Instructions for the task: Each line of the data below holding the word "becomes" must be copied.
━━━━
/-- A marker arrives (R42): one that is not valid never disciplines the counter; 0x060A and 0x060B say why (R71). Other
settings are judged before the hop count, and 0x060B shows only while no valid marker arrives (assumption log 136). -/
def Device.markerReceive (d : Device) (port : PortId) (m : Marker) (phase : BitVec 16) : Device :=
  if !(d.needleOn && bitOf d.regs.needleCtl 1 && bitOf d.regs.needleSrc port.val
      && ((d.port port).state = .up || (d.port port).state = .draining)) then d
  else if !d.markerMatches m then d.updNeedle (fun n => { n with reason := 0x060A })
  else if 8 < m.hop.toNat then (if d.hearsNone then d.updNeedle (fun n => { n with reason := 0x060B }) else d)
  else if m.srcHoldover then d
  else (d.countHub { code := 0x122, unit := some port.val } 1).validMarker port m phase

/-- A marker flit arrives on a port that is up: a flit of channel 0 (R39, R840), then a marker. -/
def Device.markerFlit (d : Device) (port : PortId) (m : Marker) (phase : BitVec 16) : Device :=
  if (d.port port).state = .up || (d.port port).state = .draining then
    (d.countHub { code := 0x118, unit := some port.val } 1).markerReceive port m phase
  else d

/-- The tick is a marker position: a stitch edge or a multiple of 4,096 / 2^MARKERS_LOG2 angles (R40). -/
def Device.atMarkerPosition (d : Device) : Bool :=
  let n := 2 ^ fieldOf d.regs.needleCfg 23 20
  (List.range n).any (fun k => tickOfAngle d.stitchNs (k * (4096 / n)) = d.needle.tick)

/-- The marker a module sends (R40, R41): hop 0 at the Treadle, one more than the followed source elsewhere.
DEPART_PS is measured at departure and is a free value (assumption log 3). -/
def Device.ownMarker (d : Device) (seq : BitVec 32) : Marker :=
  let treadle := d.needle.state = .treadle
  { hop := if treadle then 0 else BitVec.ofNat 8 (d.needle.hop + 1),
    rank := BitVec.ofNat 8 (match d.needle.source with | some s => if treadle then d.rank else s.rank | none => d.rank),
    jobId := d.regs.needleJob.setWidth 32,
    stitch := BitVec.ofNat 48 d.needle.stitch,
    angle := BitVec.ofNat 12 (angleOf d.stitchNs d.needle.tick),
    srcHoldover := !(treadle || d.needle.state = .locked),
    ext := match d.needle.source with | some s => !treadle && s.ext | none => false,
    stitchNs := BitVec.ofNat 20 d.stitchNs,
    markersLog2 := BitVec.ofNat 4 (fieldOf d.regs.needleCfg 23 20),
    departPs := BitVec.ofNat 16 (Config.freeNat d.fresh),
    sourceId := match d.needle.source with | some s => if treadle then ownIdentity else s.identity | none => ownIdentity,
    seq := seq }

/-- The position word of a marker: stitch, angle, SRC_HOLDOVER in bit 63, EXTERNAL in bit 62 (R32, R41). -/
def markerPosition (m : Marker) : BitVec 64 :=
  BitVec.ofNat 64 (posNat m.stitch.toNat m.angle.toNat + (if m.srcHoldover then 2 ^ 63 else 0) + (if m.ext then 2 ^ 62 else 0))

/-- The 256 bytes of a marker flit (R41). -/
def markerBytes (m : Marker) : List Byte :=
  leBytes 2 0x0001 ++ leBytes 1 m.hop.toNat ++ leBytes 1 m.rank.toNat ++ leBytes 4 m.jobId.toNat
    ++ leBytes 8 (markerPosition m).toNat ++ leBytes 4 (m.stitchNs.toNat + m.markersLog2.toNat * 2 ^ 20)
    ++ leBytes 2 m.departPs.toNat ++ leBytes 2 0 ++ leBytes 8 m.sourceId.toNat ++ leBytes 4 m.seq.toNat
    ++ List.replicate 220 0

/-- The marker that a flit's bytes carry (R41): none for another TYPE. -/
def markerOfFlit (bs : List Byte) : Option Marker :=
  let f := bytesField bs
  if f 0 2 != 0x0001 then none
  else some { hop := BitVec.ofNat 8 (f 2 1), rank := BitVec.ofNat 8 (f 3 1), jobId := BitVec.ofNat 32 (f 4 4),
              stitch := BitVec.ofNat 48 (f 8 8 / 4096), angle := BitVec.ofNat 12 (f 8 8), srcHoldover := (f 8 8).testBit 63,
              ext := (f 8 8).testBit 62, stitchNs := BitVec.ofNat 20 (f 16 4), markersLog2 := BitVec.ofNat 4 (f 16 4 / 2 ^ 20),
              departPs := BitVec.ofNat 16 (f 20 2), sourceId := BitVec.ofNat 64 (f 24 8), seq := BitVec.ofNat 32 (f 32 4) }

/-- A port that is UP and enabled in HUB.NEEDLE_OUT sends markers (R40). -/
def Device.sendsMarker (d : Device) (p : PortId) : Bool := bitOf d.regs.needleOut p.val && (d.port p).state = .up

/-- At a marker position, the Treadle sends and every other module of the job re-emits a marker on each port of
HUB.NEEDLE_OUT (R40). It takes the port's next flit slot (R39, R523). -/
def Device.markerEmit (d : Device) : Device :=
  let here := (d.needle.stitch, d.needle.tick)
  if !(bitOf d.regs.needleCtl 1 && d.needle.state.runs && d.atMarkerPosition && d.needle.emitted != some here) then d
  else
    let seqs := d.needle.outSeq
    { d with
      ports := Vector.ofFn (fun p =>
        if d.sendsMarker p then { d.port p with markerOut := some (d.ownMarker seqs[p.val]) } else d.port p),
      needle := { d.needle with
        emitted := some here,
        outSeq := Vector.ofFn (fun p : Fin 24 => if d.sendsMarker p then seqs[p.val] + 1 else seqs[p.val]) },
      fresh := d.fresh + 1 }

/-- Election (R36): a candidate 8 marker intervals in LISTEN loads its counter and becomes the Treadle. -/
def Device.election (d : Device) : Device :=
  if d.needle.state = .listen && 1 ≤ d.rank && d.rank ≤ 254 && d.intervalsPassed d.needle.entered 8 then
    d.loadNeedle.needleTo .treadle 0 2
  else d

/-- Takeover (R37): a candidate in HOLDOVER whose source has been silent for 8 + (rank − 1) marker intervals, with no valid
marker from a better source than itself in that time, becomes the Treadle with its own count. -/
def Device.takeover (d : Device) : Device :=
  if d.needle.state = .holdover && 1 ≤ d.rank && d.rank ≤ 254 && d.intervalsPassed d.needle.lastSource (7 + d.rank)
      && d.intervalsPassed d.needle.lastBetter (7 + d.rank) then
    (d.needleTo .treadle 0 2).updNeedle (fun n => { n with takenOver := some d.now, source := none, hop := 0 })
  else d

/-- 4 marker intervals without a valid marker (R46, R50). -/
def Device.holdoverEntry (d : Device) : Device :=
  if d.intervalsPassed d.needle.lastValid 4 then
    match d.needle.state with
    | .locked => d.needleTo .holdover 0 2
    | .reacquiring => d.needleTo .lost 0 2
    | _ => d
  else d

/-- 2 s in HOLDOVER, counted from the last valid marker (R42, R46, R50). -/
def Device.holdoverLimit (d : Device) : Device :=
  if d.needle.state = .holdover && 2000000000 ≤ d.now - d.needle.lastValid then d.needleTo .lost 0 2 else d

/-- 50 ms in ACQUIRING without lock (R50). -/
def Device.lockTimeout (d : Device) : Device :=
  if d.needle.state = .acquiring && 50000000 ≤ d.now - d.needle.entered then d.needleTo .lost 0x060C 2 else d

/-- 2 s in REACQUIRING without lock (R50). -/
def Device.reacquireTimeout (d : Device) : Device :=
  if d.needle.state = .reacquiring && 2000000000 ≤ d.now - d.needle.entered then d.needleTo .lost 0 2 else d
━━━━
Your response:
/-- Election (R36): a candidate 8 marker intervals in LISTEN loads its counter and becomes the Treadle. -/
marker from a better source than itself in that time, becomes the Treadle with its own count. -/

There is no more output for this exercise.